Algorithm | Supported Parameters | Description |
---|---|---|
lz4 & zstd | compresslevel | Coding chain incorporates lz4 and zstd into the encoding combination, and calls the compression library provided by the system to achieve compression and decompression. lz4 is suitable for scenarios that focus on speed and especially decompress speed. zstd is more balanced. At the default compression level, the decompression speed of lz4 is significantly better than zstd, and the compression rate of zstd is obviously greater than lz4. Generally speaking, the higher the compression level of zstd, the higher the compression rate and the lower the speed. But this is not absolutely |
deltadelta | Scaling factor (optional). The scaling factor refers to the number of scaled bits. For example, deltadelta(7) means that the difference is scaled 7 bits and then stored. Default does not scale | Delta The principle of Delta is to make quadratic difference between adjacent data, which is especially suitable for sorted timestamps. The processing result of the time stamp sequence that is strictly sequenced and without missing values is full 0 sequences, which can achieve good compression. If some timestamps have missing values, they may still be a large value after the difference. deltadelta is only for integers and is suitable for the case where quadratic difference is a small integer |
deltazigzag | Scaling factor (optional) | deltazigzag's principle is to perform a difference, then use zigzag to convert possible negative numbers into positive numbers, and then use variable-length integer encoding to compress them into smaller sizes. Suitable for integer sequences with smaller intervals, no sorting requirements |
Gorilla | Gorilla encoding is used for compression of floating-point numbers. The principle is to perform an exclusive OR operation of numerical values and preamble values to compress the zero values of the prefix and suffix. Currently, only double type is supported, that is, 8 bits are used as a data unit | |
Gorilla2 | The optimized version of Gorilla, Gorilla2 captures more common data characteristics than Gorilla. In most timing scenarios, the compression rate of Gorilla2 is significantly higher than that of Gorilla. In addition, Gorilla2 is the same level as zstd in compression rate and compression time, and has a clear advantage over zstd in decompression speed. It currently supports float4 and float8 types | |
Floatint | Scaling Factor (Required) | In some cases, Gorilla's compression of floating-point numbers is not necessarily effective. For example, in the Internet of Vehicles timing scenario, the latitude and longitude of the car is a slowly changing floating point value, and the compression rate with Gorilla is almost 0. The combination solution of floatint and deltadelta can reach more than ten times as much as before.

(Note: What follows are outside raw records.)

/-- Without a tick, and with no Bit Timer armed, the carrier is full and nothing is emitted. -/
theorem UsecEffect.of_idle (hs : Scheduled s) (hidle : ∀ k : Fin 3, s.btArmed[k] = false) :
    t.carrier = true ∧ t.trace = s.trace := by
  cases h with
  | ticked _ hticks _ => exact absurd hticks hn
  | stopped | full => exact ⟨hs.onTime.carrier_true hidle, rfl⟩
  | low k _ _ hk _ | raised k _ _ hk _ => cases (hidle k).symm.trans hk

/-- An armed Bit Timer that is not at its alarm keeps the carrier low, and nothing is emitted. -/
theorem UsecEffect.of_counting (hs : Scheduled s) {k : Fin 3} (hk : s.btArmed[k] = true)
    (halarm : s.stCnt + 1 ≠ btAlarm k) : t.btArmed[k] = true ∧ t.carrier = false ∧ t.trace = s.trace := by
  refine ⟨(h.armed_iff hn hs k).mpr ⟨hk, halarm⟩, ?_⟩
  cases h with
  | ticked _ hticks _ => exact absurd hticks hn
  | stopped _ hidle | full _ _ hidle => cases (hidle k).symm.trans hk
  | low => exact ⟨hs.onTime.carrier_false hk, rfl⟩
  | raised j _ _ hj halarm' => exact absurd (hs.onTime.one_armed k j hk hj ▸ halarm') halarm

/-- An armed Bit Timer restores the carrier at its alarm, with the event of BITFIREk. -/
theorem UsecEffect.of_alarm (hs : Scheduled s) {k : Fin 3} (hk : s.btArmed[k] = true)
    (halarm : s.stCnt + 1 = btAlarm k) :
    t.carrier = true ∧ t.trace = s.trace ++ [{ event := .carrierFull, tb := s.tb + 1 }] := by
  cases h with
  | ticked _ hticks _ => exact absurd hticks hn
  | stopped _ hidle | full _ _ hidle => cases (hidle k).symm.trans hk
  | low j _ _ hj halarm' => exact absurd halarm (hs.onTime.one_armed k j hk hj ▸ halarm')
  | raised => exact ⟨rfl, rfl⟩

end

end

end Sys2Proof.Machine

namespace Sys2Proof.Proofs

open Sys2Proof.Machine

/-- Settles O55: `Reset` and commands leave timers, requests and carrier on time; a microsecond is one of the five of
`UsecEffect`, each of which does too. -/
theorem unheldStepsKeepTheTimeCode : Obligations.UnheldStepsKeepTheTimeCode := by
  refine ⟨onTime_reset, fun c s t hinv hontime hheld ht => ?_⟩
  obtain ⟨h, hs⟩ | ⟨w, u, h, hs, he⟩ | ⟨hold, h, hs⟩ := stepWith_cases c s
  · cases hs.symm.trans ht
    exact ⟨onTime_resetStep _, fun hne => absurd h hne, fun h' => by cases h.symm.trans h'⟩
  · cases hs.symm.trans ht
    exact ⟨he.onTime (hontime.scheduled hinv).dropInput, fun _ => he.ovrCnt_eq, fun h' => by cases h.symm.trans h'⟩
  · cases hs.symm.trans ht
    obtain rfl : hold = false := Bool.eq_false_iff.mpr fun hh => hheld (hh ▸ h)
    have hsched : Scheduled (dropInput s) := (hontime.scheduled hinv).dropInput
    have he : UsecEffect (dropInput s) (usec false (dropInput s)) := hsched.usecEffect
    refine ⟨(he.scheduled hsched).onTime, fun _ => he.ovrCnt_eq, fun _ hr => ⟨fun hticks => ?_, fun hn => ⟨
      he.stCnt_eq hn hr, he.idx_eq hn, fun k hk => ⟨he.of_alarm hn hsched hk, he.of_counting hn hsched hk⟩⟩,
      fun hn => he.of_idle hn hsched⟩⟩
    obtain ⟨heq, hidle⟩ := he.of_tick hr hticks
    rw [heq]
    refine ⟨hidle, tickWith_armed_iff (s := setStCnt 0 (countTimebase (dropInput s))) _ hidle, tickWith_stCnt .., ?_,
      tickWith_trace_val ..⟩
    rw [tickWith_idx, Fin.val_add]
    rfl

end Sys2Proof.Proofs

/-! SUPPORT. The undisturbed run (43_slot_scheduler R190): where the scheduler is `n` microseconds after its
start, by induction over `n`. -/

namespace Sys2Proof.Machine

/-- The slot transmitted last, `n` microseconds after the start: slot `n / 1,000,000 - 1` of the frame, modulo 60. -/
def lastSlot (f : Frame) (n : Nat) : SlotValue := f (Fin.ofNat 60 (n / 1000000 - 1))

/-- The place of the scheduler in the transmission of `f`, `n` microseconds after its start: its index, and the
armed Bit Timer, which is that of the slot transmitted last, until its alarm. -/
structure AtPlace (f : Frame) (n : Nat) (t : State) : Prop where
  idx : t.idx.val = n / 1000000 % 60
  armed : ∀ k : Fin 3, t.btArmed[k] = true ↔
    1000000 ≤ n ∧ k = slotCode (lastSlot f n) ∧ n % 1000000 < (btAlarm k).toNat

/-- `t` is the just-started state `s` after `n` undisturbed microseconds, with `f` in the front bank. -/
structure TransmittedFor (f : Frame) (s : State) (n : Nat) (t : State) : Prop where
  undisturbed : t.inputs = []
  front : ∀ i : SlotIndex, t.slot? t.fsel i = some (f i)
  scheduled : Scheduled t
  stRun : t.stRun = true
  stCnt : t.stCnt.toNat = n % 1000000
  tb : t.tb = s.tb + BitVec.ofNat 64 n
  ovrCnt : t.ovrCnt = s.ovrCnt
  place : AtPlace f n t

section
variable {f : Frame} {s t : State} {n : Nat}

/-- A counter that holds the microseconds since the tick reaches `a` when they do. -/
theorem add_one_eq_iff_of_toNat_eq {x a : BitVec 20} (h : x.toNat = n % 1000000) :
    x + 1 = a ↔ n % 1000000 + 1 = a.toNat := by
  rw [← BitVec.toNat_inj, counter_add_one_toNat (by omega), h]

/-- At the tick the slot at `IDX` becomes the one transmitted last. -/
theorem TransmittedFor.slotRead_eq (h : TransmittedFor f s n t) (hn : n % 1000000 + 1 = 1000000) :
    t.slotRead t.fsel t.idx = lastSlot f (n + 1) := by
  rw [slotRead_of_slot? (h.front t.idx), lastSlot]
  refine congrArg f (Fin.ext ?_)
  rw [h.place.idx, Fin.val_ofNat]
  omega

/-- At the tick `IDX` moves on, and the Bit Timer of the slot transmitted is armed. -/
theorem TransmittedFor.atPlace_of_tick (h : TransmittedFor f s n t) (hn : n % 1000000 + 1 = 1000000) :
    AtPlace f (n + 1) (usec false t) := by
  have hticks : t.stCnt + 1 = stPeriod := (add_one_eq_iff_of_toNat_eq h.stCnt).mpr hn
  obtain ⟨heq, hidle⟩ := h.scheduled.usecEffect.of_tick h.stRun hticks
  rw [heq, h.slotRead_eq hn]
  refine ⟨?_, fun k => (tickWith_armed_iff (s := setStCnt 0 (countTimebase t)) _ hidle k).trans ?_⟩
  · have hidx := h.place.idx
    rw [tickWith_idx, Fin.val_add]
    show (t.idx.val + 1) % 60 = _
    omega
  · have hdue := btAlarm_pos k
    exact ⟨fun hk => ⟨by omega, hk, by omega⟩, fun ⟨_, hk, _⟩ => hk⟩

/-- Between ticks `IDX` and the slot transmitted last stay, and the armed Bit Timer stays armed until its alarm. -/
theorem TransmittedFor.atPlace_of_count (h : TransmittedFor f s n t) (hn : n % 1000000 + 1 ≠ 1000000) :
    AtPlace f (n + 1) (usec false t) := by
  have hcounts : t.stCnt + 1 ≠ stPeriod := mt (add_one_eq_iff_of_toNat_eq h.stCnt).mp hn
  have he := h.scheduled.usecEffect
  have hquot : (n + 1) / 1000000 = n / 1000000 := by omega
  have hslot : lastSlot f (n + 1) = lastSlot f n := by rw [lastSlot, lastSlot, hquot]
  have hbegun : 1000000 ≤ n + 1 ↔ 1000000 ≤ n := by omega
  refine ⟨by rw [he.idx_eq hcounts, h.place.idx, hquot], fun k => ?_⟩
  rw [he.armed_iff hcounts h.scheduled, h.place.armed, hslot, hbegun, ne_eq, add_one_eq_iff_of_toNat_eq h.stCnt,
    and_assoc, and_assoc]
  refine and_congr_right fun _ => and_congr_right fun _ => ?_
  omega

This result is because floating-point numbers have a special internal representation format, and the changes in adjacent data are relatively small. The floating-point part does not necessarily produce more zero values through XOR operation, but the integer sequence obtained after a certain scaling can retain similarity well, and instead it is easier to compress. **It should be noted that the scaling of floatint has a certain accuracy loss, and the introduced error is related to the scaling factor. If the scaling factor is 4, the maximum error is 0.0001 |
simple8b | simple8b is suitable for integer numbers with a smaller range. The principle is to store multiple small integers in 8 bytes of space. For example, if a piece of data is filled with integers < 8, a number can be stored in every 3 digits, thus achieving a better compression effect. In this case, lz4 may have poor compression effect due to irregular data. | |
fds | In timing scenarios, floating point data is often used to store integer information. fds is a coding scheme provided for this scenario. By identifying that the data is actually an integer, the data is first converted into binary integers and then further compressed; evaluated by the TSBS cpu-only (there are 13 columns in total, of which 10 numerical columns are random integers stored in float8) data set, the compression rate of fds is 2 times higher than zstd (the size after compression is 30% of zstd) |